[INFORMATION PROVIDED Boundary: Start]

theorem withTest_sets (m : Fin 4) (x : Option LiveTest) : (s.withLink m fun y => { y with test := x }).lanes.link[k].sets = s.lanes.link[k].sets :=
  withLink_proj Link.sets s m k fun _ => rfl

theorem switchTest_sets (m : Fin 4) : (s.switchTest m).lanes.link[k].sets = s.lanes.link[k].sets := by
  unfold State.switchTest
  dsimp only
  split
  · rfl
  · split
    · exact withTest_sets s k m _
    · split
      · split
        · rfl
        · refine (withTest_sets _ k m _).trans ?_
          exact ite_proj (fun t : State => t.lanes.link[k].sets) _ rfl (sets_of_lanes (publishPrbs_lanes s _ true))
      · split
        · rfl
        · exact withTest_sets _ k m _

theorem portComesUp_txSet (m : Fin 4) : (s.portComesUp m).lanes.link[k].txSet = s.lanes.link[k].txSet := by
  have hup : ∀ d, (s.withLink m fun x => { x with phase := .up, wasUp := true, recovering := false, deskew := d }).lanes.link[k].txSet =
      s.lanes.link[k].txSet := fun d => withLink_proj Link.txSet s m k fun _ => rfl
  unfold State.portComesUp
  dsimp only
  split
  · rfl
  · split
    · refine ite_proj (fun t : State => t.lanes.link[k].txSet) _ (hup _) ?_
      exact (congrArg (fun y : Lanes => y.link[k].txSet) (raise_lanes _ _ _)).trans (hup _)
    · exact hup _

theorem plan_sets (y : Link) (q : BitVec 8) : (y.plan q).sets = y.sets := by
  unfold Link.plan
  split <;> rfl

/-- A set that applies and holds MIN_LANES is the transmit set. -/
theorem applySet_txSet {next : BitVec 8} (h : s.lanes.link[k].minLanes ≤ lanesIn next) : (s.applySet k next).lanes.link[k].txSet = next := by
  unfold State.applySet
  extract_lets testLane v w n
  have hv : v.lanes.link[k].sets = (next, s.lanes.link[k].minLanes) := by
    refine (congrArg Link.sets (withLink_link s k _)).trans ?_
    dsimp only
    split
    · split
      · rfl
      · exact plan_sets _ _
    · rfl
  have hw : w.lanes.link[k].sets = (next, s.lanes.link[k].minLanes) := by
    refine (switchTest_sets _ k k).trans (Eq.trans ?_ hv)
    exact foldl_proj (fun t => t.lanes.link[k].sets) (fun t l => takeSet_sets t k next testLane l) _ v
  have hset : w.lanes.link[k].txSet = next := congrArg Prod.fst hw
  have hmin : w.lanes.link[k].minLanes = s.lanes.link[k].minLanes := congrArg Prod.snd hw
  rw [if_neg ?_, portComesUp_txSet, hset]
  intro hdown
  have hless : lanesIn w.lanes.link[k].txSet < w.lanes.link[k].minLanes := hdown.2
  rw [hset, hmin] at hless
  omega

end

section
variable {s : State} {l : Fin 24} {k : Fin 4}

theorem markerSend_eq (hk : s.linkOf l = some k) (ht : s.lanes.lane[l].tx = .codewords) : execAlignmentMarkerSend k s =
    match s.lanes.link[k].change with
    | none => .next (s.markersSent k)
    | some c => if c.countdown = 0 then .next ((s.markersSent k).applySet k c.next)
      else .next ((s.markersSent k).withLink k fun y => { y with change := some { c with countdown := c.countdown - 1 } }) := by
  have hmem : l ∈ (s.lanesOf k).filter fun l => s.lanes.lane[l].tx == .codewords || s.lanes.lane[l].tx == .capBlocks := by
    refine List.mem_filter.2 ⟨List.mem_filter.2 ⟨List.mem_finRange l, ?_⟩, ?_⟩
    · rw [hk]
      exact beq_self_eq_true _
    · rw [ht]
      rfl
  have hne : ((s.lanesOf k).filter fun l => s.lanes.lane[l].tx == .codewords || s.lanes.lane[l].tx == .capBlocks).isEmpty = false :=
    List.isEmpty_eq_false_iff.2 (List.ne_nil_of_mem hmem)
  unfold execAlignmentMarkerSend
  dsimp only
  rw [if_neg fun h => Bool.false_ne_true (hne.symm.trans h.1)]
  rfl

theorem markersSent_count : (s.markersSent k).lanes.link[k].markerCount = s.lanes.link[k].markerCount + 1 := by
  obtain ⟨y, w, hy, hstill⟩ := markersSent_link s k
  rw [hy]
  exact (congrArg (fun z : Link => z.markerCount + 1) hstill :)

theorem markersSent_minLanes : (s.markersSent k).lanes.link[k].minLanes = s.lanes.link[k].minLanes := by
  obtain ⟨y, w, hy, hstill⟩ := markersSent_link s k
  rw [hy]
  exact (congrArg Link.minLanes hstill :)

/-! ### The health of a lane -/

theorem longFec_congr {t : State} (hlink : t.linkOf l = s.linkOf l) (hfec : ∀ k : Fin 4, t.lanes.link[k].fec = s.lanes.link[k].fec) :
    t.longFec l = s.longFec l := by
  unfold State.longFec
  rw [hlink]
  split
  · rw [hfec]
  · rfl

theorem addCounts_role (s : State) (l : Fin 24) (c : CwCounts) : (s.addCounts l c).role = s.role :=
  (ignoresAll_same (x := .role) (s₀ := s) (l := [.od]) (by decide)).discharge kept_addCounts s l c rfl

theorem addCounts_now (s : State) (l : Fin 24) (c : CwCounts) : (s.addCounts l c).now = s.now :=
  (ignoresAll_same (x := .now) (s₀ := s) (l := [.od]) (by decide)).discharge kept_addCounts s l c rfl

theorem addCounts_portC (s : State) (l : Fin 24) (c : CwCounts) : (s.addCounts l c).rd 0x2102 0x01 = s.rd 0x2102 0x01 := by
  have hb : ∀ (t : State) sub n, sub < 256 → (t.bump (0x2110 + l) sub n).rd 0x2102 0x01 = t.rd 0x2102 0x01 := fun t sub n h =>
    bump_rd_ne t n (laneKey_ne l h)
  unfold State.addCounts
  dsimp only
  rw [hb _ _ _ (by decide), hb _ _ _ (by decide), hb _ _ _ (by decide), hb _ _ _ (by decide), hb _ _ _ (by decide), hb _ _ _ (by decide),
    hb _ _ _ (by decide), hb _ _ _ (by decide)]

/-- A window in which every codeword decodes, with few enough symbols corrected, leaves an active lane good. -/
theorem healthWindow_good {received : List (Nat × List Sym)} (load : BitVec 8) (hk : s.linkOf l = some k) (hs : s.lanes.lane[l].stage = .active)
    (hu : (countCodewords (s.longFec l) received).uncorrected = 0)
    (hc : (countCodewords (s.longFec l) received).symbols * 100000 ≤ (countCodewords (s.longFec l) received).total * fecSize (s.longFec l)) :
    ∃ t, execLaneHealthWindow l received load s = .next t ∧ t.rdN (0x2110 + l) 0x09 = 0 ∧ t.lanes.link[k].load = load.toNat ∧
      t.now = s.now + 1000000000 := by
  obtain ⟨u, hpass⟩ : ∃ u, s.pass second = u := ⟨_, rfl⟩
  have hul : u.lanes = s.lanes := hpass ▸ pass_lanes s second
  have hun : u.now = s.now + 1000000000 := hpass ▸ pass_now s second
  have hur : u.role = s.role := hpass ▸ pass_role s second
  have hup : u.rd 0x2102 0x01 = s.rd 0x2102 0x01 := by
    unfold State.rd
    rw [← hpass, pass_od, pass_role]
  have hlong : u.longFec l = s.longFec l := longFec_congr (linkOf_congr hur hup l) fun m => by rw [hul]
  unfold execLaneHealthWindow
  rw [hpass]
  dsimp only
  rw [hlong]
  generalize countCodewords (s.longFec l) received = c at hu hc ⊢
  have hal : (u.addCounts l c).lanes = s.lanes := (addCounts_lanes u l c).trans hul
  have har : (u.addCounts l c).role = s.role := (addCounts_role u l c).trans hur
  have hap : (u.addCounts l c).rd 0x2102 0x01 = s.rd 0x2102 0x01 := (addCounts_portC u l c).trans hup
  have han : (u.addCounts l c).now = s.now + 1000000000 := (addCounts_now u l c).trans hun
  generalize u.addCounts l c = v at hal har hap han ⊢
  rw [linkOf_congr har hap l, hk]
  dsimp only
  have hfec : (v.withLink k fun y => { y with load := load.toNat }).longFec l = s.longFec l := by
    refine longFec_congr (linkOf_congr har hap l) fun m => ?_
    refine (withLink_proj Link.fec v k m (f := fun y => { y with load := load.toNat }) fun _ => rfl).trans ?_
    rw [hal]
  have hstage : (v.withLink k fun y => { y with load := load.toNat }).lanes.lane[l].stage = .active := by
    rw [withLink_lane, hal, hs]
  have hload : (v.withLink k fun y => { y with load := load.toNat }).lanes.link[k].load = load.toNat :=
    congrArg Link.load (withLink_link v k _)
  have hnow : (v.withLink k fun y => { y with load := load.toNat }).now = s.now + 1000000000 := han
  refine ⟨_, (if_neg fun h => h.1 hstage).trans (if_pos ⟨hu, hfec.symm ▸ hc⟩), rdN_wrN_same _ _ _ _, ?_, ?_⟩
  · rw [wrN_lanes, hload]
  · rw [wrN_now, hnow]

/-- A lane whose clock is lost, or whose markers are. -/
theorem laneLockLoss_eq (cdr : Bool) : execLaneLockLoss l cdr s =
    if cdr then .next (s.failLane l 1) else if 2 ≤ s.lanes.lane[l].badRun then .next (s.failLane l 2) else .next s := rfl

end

[INFORMATION PROVIDED Boundary: End]
[INFORMATION PROVIDED Boundary: Start]

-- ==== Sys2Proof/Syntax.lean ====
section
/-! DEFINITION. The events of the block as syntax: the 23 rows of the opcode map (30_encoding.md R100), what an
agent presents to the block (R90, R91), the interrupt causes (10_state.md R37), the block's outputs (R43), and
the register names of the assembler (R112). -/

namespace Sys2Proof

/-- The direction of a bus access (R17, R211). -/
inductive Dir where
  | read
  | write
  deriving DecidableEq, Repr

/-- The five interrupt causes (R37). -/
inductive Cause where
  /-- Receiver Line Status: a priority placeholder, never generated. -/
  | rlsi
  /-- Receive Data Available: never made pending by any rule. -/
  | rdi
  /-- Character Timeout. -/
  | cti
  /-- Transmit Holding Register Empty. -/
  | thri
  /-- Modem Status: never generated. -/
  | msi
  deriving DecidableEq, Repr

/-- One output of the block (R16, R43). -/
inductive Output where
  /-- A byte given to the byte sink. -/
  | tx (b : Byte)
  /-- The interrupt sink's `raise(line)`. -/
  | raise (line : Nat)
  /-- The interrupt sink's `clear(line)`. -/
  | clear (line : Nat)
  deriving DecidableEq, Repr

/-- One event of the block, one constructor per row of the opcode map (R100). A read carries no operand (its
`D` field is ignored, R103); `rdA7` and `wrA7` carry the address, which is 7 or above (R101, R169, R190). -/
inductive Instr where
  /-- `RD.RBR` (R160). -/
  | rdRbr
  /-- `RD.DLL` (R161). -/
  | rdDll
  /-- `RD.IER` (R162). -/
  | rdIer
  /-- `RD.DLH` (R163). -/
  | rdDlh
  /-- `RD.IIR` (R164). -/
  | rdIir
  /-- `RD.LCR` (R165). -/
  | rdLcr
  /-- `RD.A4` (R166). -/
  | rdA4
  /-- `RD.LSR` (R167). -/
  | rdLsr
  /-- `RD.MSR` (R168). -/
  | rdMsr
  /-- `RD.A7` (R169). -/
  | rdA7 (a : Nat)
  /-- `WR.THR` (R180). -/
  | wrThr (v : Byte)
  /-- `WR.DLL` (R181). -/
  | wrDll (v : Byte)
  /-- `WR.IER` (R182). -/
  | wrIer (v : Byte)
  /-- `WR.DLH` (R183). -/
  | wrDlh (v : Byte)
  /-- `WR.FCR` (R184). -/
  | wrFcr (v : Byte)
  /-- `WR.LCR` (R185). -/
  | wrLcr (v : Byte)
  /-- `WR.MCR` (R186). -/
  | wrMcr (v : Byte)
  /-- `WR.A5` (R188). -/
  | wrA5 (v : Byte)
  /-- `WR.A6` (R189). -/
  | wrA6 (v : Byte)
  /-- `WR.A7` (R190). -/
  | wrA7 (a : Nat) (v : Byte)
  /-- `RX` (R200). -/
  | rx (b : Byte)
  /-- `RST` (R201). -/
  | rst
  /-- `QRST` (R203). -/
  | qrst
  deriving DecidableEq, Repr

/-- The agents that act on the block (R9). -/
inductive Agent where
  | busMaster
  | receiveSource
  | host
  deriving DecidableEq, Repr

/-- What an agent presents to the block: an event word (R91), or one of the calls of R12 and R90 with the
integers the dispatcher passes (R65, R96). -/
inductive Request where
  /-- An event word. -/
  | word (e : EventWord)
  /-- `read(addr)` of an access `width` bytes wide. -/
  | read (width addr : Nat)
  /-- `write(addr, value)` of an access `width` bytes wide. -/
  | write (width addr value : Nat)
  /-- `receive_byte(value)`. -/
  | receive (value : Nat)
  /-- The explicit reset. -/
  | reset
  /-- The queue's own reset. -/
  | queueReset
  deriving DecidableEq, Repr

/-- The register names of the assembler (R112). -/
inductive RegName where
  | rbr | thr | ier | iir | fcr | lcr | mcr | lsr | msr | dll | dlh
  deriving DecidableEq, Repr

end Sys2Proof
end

[INFORMATION PROVIDED Boundary: End]

WORK ORDER
Your reply should be a single number: the count of lines above that contain the word "hpass".

ANSWER SPACE
6